• Task goal
Note how many lines in the entries contain the string "take", then give that number and nothing else.

• Dataset
/-- LOCK_TIMEOUT (R442, R447, R448): the space has been locked for 100 µs. -/
def lockTimeout (b : Block) : Block :=
  if !b.spaceHeld then b
  else
    let holder := b.getF F.CHN_LOCK_HOLDER 0
    let own := b.ownLock
    let b := match b.chn.grant with
      | some (src, tid, _) => ({ b with chn := { b.chn with grant := Option.none } } : Block).answerLock src tid 6 false []
      | Option.none => b
    let b := (b.freeSpace.setF F.CHN_STAT_LOCKTO 0 1).raise 229 (1 + holder * 16)
    match own with
    | Option.none => b.w0Run
    | some (r, d) =>
      let log1 := r.node + 3 * 64 + 5 * 256 + 2 ^ 31
      let b := ((b.wr R.CHN_ERRLOG0 0 (((lockOps d).headD ({ kind := 0, loc := false, prev := false, offset := 0, mask := 0, value := 0 }, true)).1.offset)).wr R.CHN_ERRLOG1 0 log1).satF F.CHN_ERRCNT_FAILS 0 1
      let b := b.headEntry 10 r.node (b.rd R.CHN_ERRLOG0 0) log1
      ((b.dropReq r.tid).lockDone d [] true false).w0Run

/-! ### Answers and time limits (R433, R435, R437, R439, R440) -/

/-- Keep the blocks that a read of a range has brought (R436). -/
def fillBufs (node base : Nat) (words : List Word) (b : Block) : Block :=
  let first := (base / 64 + 1) * 16 - base / 4
  let parts := if words.length ≤ first then [(base, words)]
    else (base, words.take first) :: ((pieces 64 5 ((words.drop first).flatMap fun w => leBytes 4 w.toNat)).zipIdx.map fun p =>
      (base + 4 * first + 64 * p.2, (pieces 4 16 p.1).map fun x => BitVec.ofNat 32 (ofLe x)))
  parts.foldl (fun b p =>
    let keep := b.chn.bufs.filter fun q => !(q.node == node && q.base / 64 == p.1 / 64)
    { b with chn := { b.chn with bufs := ({ node := node, base := p.1, words := p.2 } :: keep).take 4 } }) b

/-- A request has ended: `fail`: the failed dwords with the cause of CHN_ERRLOG and the status of a descriptor. -/
def reqEnd (r : ChnReq) (mask cause status : Nat) (data : List Word) (b : Block) : Block :=
  let b := b.dropReq r.tid
  let data := patchData mask r.count data
  match r.kind with
  | .posted => if mask = 0 then b else b.accFail 0 r.node r.offset cause (firstBit mask r.count)
  | .own d => b.complete d { (Compl.of status) with cw3 := if d.opcode = 0xD2 then 0 else lanes mask r.count }
  | .w0Write => if mask = 0 then b else b.accFail 1 r.node r.offset cause (firstBit mask r.count)
  | .w0Read =>
    let b := if mask = 0 && r.ask.isSome then b.fillBufs r.node r.offset data else b
    let (from_, n) := r.ask.getD (0, r.count)
    let asked := mask / 2 ^ from_ % 2 ^ n
    let b := b.w0Answer ((data.drop from_).take n)
    if asked = 0 then b else b.accFail 2 r.node (r.offset + 4 * from_) cause (firstBit asked n)
  | .rd d => b.complete d (lanesCompl mask r.count status data)
  | .wr d => b.complete d (lanesCompl mask r.count status [])
  | .lock d _ => (b.freeOwn d).complete d (.of status)

/-- The outstanding request with this TID. -/
def reqOf (b : Block) (tid : Nat) : Option ChnReq := b.chn.reqs.find? fun r => r.tid == tid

• Result
3